To access this solution, you must be a member of Experts Exchange.
ASKER
" if a party a has a blowfish key x, and normally encrypts "party a/timestamp" that is fine. however, if there is no external indicator of the user id, then by definition all parties must use the same blowfish key (as there is no way for the app to know which key to use) hence party b could encrypt "party a/timestamp" just as easily, and have access to the account of party a."
i am assuming the above is possible only if the attacker has the key and knows party a's UID.
"S>C "[SSL Certificate]"
C>S "ssl handshake([SSL Certificate])"
C>S "encrypt([SSL KEY],"I am [username] and my password is [password]")"
S>C "encrypt([SSL KEY],"Thankyou [username], you are now accepted")""
if we are using mutual SSL (i know it's harder to set up), mutual authentication is already done without user interaction, is there a need username/password to be sent? i can understand if you are sending only the username just so the server knows who you are and can then log your history.
i am assuming the above is possible only if the attacker has the key and knows party a's UID.
"S>C "[SSL Certificate]"
C>S "ssl handshake([SSL Certificate])"
C>S "encrypt([SSL KEY],"I am [username] and my password is [password]")"
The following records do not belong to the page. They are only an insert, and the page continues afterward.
-- ==== Sys2Proof/Laws/Memory.lean ====
section
/-! SUPPORT. The program store, the CORE's only memory: its bound, the fetch, and what each operation does to it. -/

namespace Sys2Proof
namespace Machine

/-- The bound of the load port (10_state.md R31). -/
theorem ProgramStore.wf_iff (p : ProgramStore) : ProgramStore.wf p = true ↔ p.length ≤ 2 ^ 32 - 1 := decide_eq_true_iff

/-- The store of the reset state fits. -/
theorem reset_program_wf : ProgramStore.wf State.reset.program = true := by decide

/-- A fetch gives nothing exactly when PC is at or past N (45_dispatch.md R191). -/
theorem fetch_eq_none_iff (p : ProgramStore) (pc : Word) :
    ProgramStore.fetch p pc = none ↔ p.length ≤ pc.toNat := List.getElem?_eq_none_iff

/-- A fetch that gives a line was inside the store (20_memory.md R52). -/
theorem fetch_lt {p : ProgramStore} {pc : Word} {line : Text} (h : ProgramStore.fetch p pc = some line) :
    pc.toNat < p.length := (List.getElem?_eq_some_iff.mp h).1

/-- `PC + 1` does not wrap while PC is inside a store that fits (10_state.md R26). -/
theorem toNat_pc_succ {p : ProgramStore} {pc : Word} (h : pc.toNat < p.length) (hp : ProgramStore.wf p = true) :
    (pc + 1).toNat = pc.toNat + 1 := by
  rw [ProgramStore.wf_iff] at hp
  rw [BitVec.toNat_add, show (1 : Word).toNat = 1 from rfl]
  omega

/-- Everything the load port can do: it stores a program that fits and changes nothing else. -/
theorem load_eq_next {held : Bool} {lines : ProgramStore} {s t : State} (h : State.load held lines s = .next t) :
    held = true ∧ ProgramStore.wf lines = true ∧ t = { s with program := lines } := by
  unfold State.load at h
  split at h
  · cases h
  · split at h
    · cases h
    · cases h
      exact ⟨by simpa using ‹¬held = false›, by simpa using ‹¬ProgramStore.wf lines = false›, rfl⟩

/-- The load port keeps the store within its bound. -/
theorem load_wf {held : Bool} {lines : ProgramStore} {s t : State} (h : State.load held lines s = .next t) :
    ProgramStore.wf t.program = true := by
  obtain ⟨_, hw, rfl⟩ := load_eq_next h
  exact hw

/-- The placed line is the one the next fetch finds. -/
theorem fetch_withLine (p : ProgramStore) (pc : Word) (line : Text) :
    ProgramStore.fetch (ProgramStore.withLine p pc.toNat line) pc = some line := by
  unfold ProgramStore.withLine ProgramStore.fetch
  split
  · simp [*]
  · have hlen : pc.toNat = (p ++ List.replicate (pc.toNat - p.length) [hashByte]).length := by
      simp; omega
    rw [List.getElem?_append_right (by omega), ← hlen]
    simp

/-- A line placed inside the store keeps its length, so its bound. -/
theorem withLine_wf {p : ProgramStore} {k : Nat} (hk : k < p.length) (line : Text)
    (h : ProgramStore.wf p = true) : ProgramStore.wf (ProgramStore.withLine p k line) = true := by
  simp only [ProgramStore.withLine, hk, if_true]
  rw [ProgramStore.wf_iff, List.length_set]
  exact (ProgramStore.wf_iff p).mp h

end Machine
end Sys2Proof
end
S>C "encrypt([SSL KEY],"Thankyou [username], you are now accepted")""
if we are using mutual SSL (i know it's harder to set up), mutual authentication is already done without user interaction, is there a need username/password to be sent? i can understand if you are sending only the username just so the server knows who you are and can then log your history.
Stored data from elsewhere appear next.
-- ==== Sys2Proof/Tests/Slice0.lean ====
section
/-! SUPPORT. The model's own tests, each expected result from spec/, and for every statement with hypotheses a
concrete state that meets them. -/

namespace Sys2Proof
namespace Tests

set_option Elab.async false

open Sys2Proof.Machine

/-! ## Helpers -/

/-- The reset state with values in registers 2 and 3. -/
def twoRegs (a b : Word) : State := (State.reset.writeGpr 2 a).writeGpr 3 b

/-- The state with a program of one line. -/
def withText (s : State) (line : String) : State := { s with program := [ascii line] }

/-- The next state, if there is one. -/
def nextOf : Host.Outcome State Fault Refusal → Option State
  | .next t => some t
  | .fault _ => none
  | .refused _ => none

/-- Register `r` after one step of a one-line program. -/
def regAfter (s : State) (line : String) (r : Reg) : Option Word :=
  (nextOf (step (withText s line))).map fun t => t.readGpr r

/-- HI and LO after one step of a one-line program. -/
def hiLoAfter (s : State) (line : String) : Option (Word × Word) :=
  (nextOf (step (withText s line))).map fun t => (t.hi, t.lo)

/-- RUN, PC and ECAUSE after one step of a one-line program. -/
def endAfter (s : State) (line : String) : Option (Run × Word × Cause) :=
  (nextOf (step (withText s line))).map fun t => (t.run, t.pc, t.ecause)

/-- The DIW of a line, or the cause of its error. -/
def diwOf (line : String) : Except Cause Diw :=
  match decode (ascii line) 0 with
  | .ok w => .ok w
  | .error f => .error f.cause

/-- A fatal end at line 0. -/
def fatalEnd (c : Cause) : Option (Run × Word × Cause) := some (.haltedError, 0, c)

/-! ## Well-formedness: the one check refuses an ill-formed term -/

theorem smoke_sll_shamt_32 : (Instr.sll 1 2 32).wellFormed = false := by decide

theorem smoke_srl_shamt_32 : (Instr.srl 1 2 32).wellFormed = false := by decide

/-- The DIW such a term would have fails its row's mask (30_encoding.md R102). -/
theorem smoke_sll_word_refused : decodeDiw 0x6840200000000020 = none := by decide

/-! ## Decoding of the DIW: words from 95_test_vectors.md Part 3, or written out by 30_encoding.md R100 and R101 -/

theorem test_decode_add_sub : decodeDiw 0x0844300000000000 = some (.add 1 2 3) ∧
    decodeDiw 0x1104300000000000 = some (.addu 4 2 3) ∧ decodeDiw 0x1980300000000000 = some (.sub 6 0 3) ∧
    decodeDiw 0x2100100000000000 = some (.subu 4 0 1) := by decide +kernel

theorem test_decode_add_immediate : decodeDiw 0x28085000FFFFFFFF = some (.addi 5 4 0xFFFFFFFF) ∧
    decodeDiw 0x3002200000000001 = some (.addiu 2 1 1) := by decide +kernel

theorem test_decode_logic : decodeDiw 0x4044300000000000 = some (.and 1 2 3) ∧
    decodeDiw 0x4844300000000000 = some (.or 1 2 3) ∧ decodeDiw 0x51CC400000000000 = some (.xor 7 6 4) ∧
    decodeDiw 0x580C80000000FFFF = some (.andi 8 6 0xFFFF) ∧
    decodeDiw 0x60009000FFFF0000 = some (.ori 9 0 0xFFFF0000) := by decide +kernel

theorem test_decode_shift : decodeDiw 0x690030000000001F = some (.sll 4 3 31) ∧
    decodeDiw 0x714040000000001F = some (.srl 5 4 31) := by decide +kernel

theorem test_decode_muldiv : decodeDiw 0x39C2200000000000 = some (.mul 7 1 2) ∧
    decodeDiw 0x7802200000000000 = some (.mult 1 2) ∧ decodeDiw 0x800C700000000000 = some (.div 6 7) ∧
    decodeDiw 0x9900000000000000 = some (.mfhi 4) ∧ decodeDiw 0xA180000000000000 = some (.mflo 6) := by decide +kernel

theorem test_decode_move_dump : decodeDiw 0x88001000FFFFFFF9 = some (.li 1 0xFFFFFFF9) ∧
    decodeDiw 0x9082000000000000 = some (.move 2 1) ∧
    decodeDiw 0xA800000000000000 = some .dumpProcessorState := by decide +kernel

/-- 95_test_vectors.md V-F F30 and F31, and the NOP and HALT DIWs, which are no instructions. -/
theorem test_decode_invalid : decodeDiw 0 = none ∧ decodeDiw 0x0844300000000001 = none ∧
    decodeDiw 0xB000000000000000 = none ∧ decodeDiw nopDiw = none ∧ decodeDiw haltDiw = none := by decide +kernel

/-- The table's numbering: bit 0 of the number is bit 0 of the DIW. -/
theorem test_table_word : decodeTableWord 64 0x3800000000000000 = some (.mul 0 0 0) ∧
    decodeTableWord 64 (2 ^ 64 + 0x3800000000000000) = some (.mul 0 0 0) := by decide +kernel

/-! ## Decoding of text: 95_test_vectors.md V-F -/

theorem test_text_halt_nop : diwOf "" = .ok haltDiw ∧ diwOf "   " = .ok haltDiw ∧ diwOf "\t\r" = .ok haltDiw ∧
    diwOf "# hi" = .ok nopDiw ∧ diwOf "   # x" = .ok nopDiw ∧ diwOf ",,," = .ok nopDiw := by decide +kernel

theorem test_text_valid : diwOf "add $1, $2, $007" = .ok 0x0844700000000000 ∧
    diwOf "add,$1,,$2 ,$3" = .ok 0x0844300000000000 ∧ diwOf "li $1, -7" = .ok 0x88001000FFFFFFF9 ∧
    diwOf "sll $4, $3, 31" = .ok 0x690030000000001F ∧ diwOf "mfhi $4" = .ok 0x9900000000000000 := by decide +kernel

theorem test_text_unknown : diwOf "x" = .error .unknownOpcode ∧ diwOf "Add $1, $2, $3" = .error .unknownOpcode ∧
    diwOf "nop" = .error .unknownOpcode := by decide +kernel

theorem test_text_malformed : diwOf "add $1, $2" = .error .malformedArity ∧
    diwOf "add $1, $2, $3 # c" = .error .malformedArity ∧ diwOf "add $1, $2, 3" = .error .malformedShape ∧
    diwOf "add $1, $a, $32" = .error .malformedShape ∧ diwOf "addi $1, $2, 1.0" = .error .malformedShape := by
  decide +kernel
i am assuming the above is possible only if the attacker has the key and knows party a's UID.
That depends on if the key is different. IF *I* have the same key as another user, and can get a copy of his traffic (from sniffing at a wifi router, say) I can decrypt his transmission, and simply update the timestamp.
IF I can't intercept the traffic, but do share a key, then I would need to know any corresponding info for the person I wish to spoof; in some cases, that can be obtained by another route, but yes, the more unique info that is in the encrypted packet, the harder it is to reproduce. If the keys are different, then you are in the realm of a replay attack (only) but need to have some external reference to the account so that you know which key to use.
if we are using mutual SSL (i know it's harder to set up), mutual authentication is already done without user interaction, is there a need username/password to be sent? i can understand if you are sending only the username just so the server knows who you are and can then log your history.
No, if you are using clientside certificates, then they can both act as a gatekeeper to the solution, and as identification of the user. You then have to worry about the security of THAT access token, as it will then need to exist on the user's machine and would not be trivial to re-type from memory :)
1) you can transfer the key to them securely over https. but if you *can* transfer securely over https, why bother with blowfish at all? Https is designed for this role, and blowfish really isn't.
2) If they have the key and can intercept traffic, they can use the key to decrypt that traffic.
3) unencrypted data is fine if the link is secure, but IP filtering wont' cut it if there is any possibility of interception. Firesheep was a wake-up-call for many providers in this respect.
4) *any* method that uses a fixed symmetric key is going to need to look hard at replay attacks (simply re-sending the encrypted form unchanged) and similar issues.
5) the usual method of handling a password is challenge-response - so normally a web service will expect a username (unencrypted) and respond with a random string (called a nonce in the lit; the same concept is given by salt, but that implies different usage). The client then concatenates the nonce and the password, applies a hash, and sends back the hashcode. The server can perform the same calculation and compare its result to the result it gets back - so no need of a key, no chance of a replay attack, and no way to get the password back from the hash actually sent.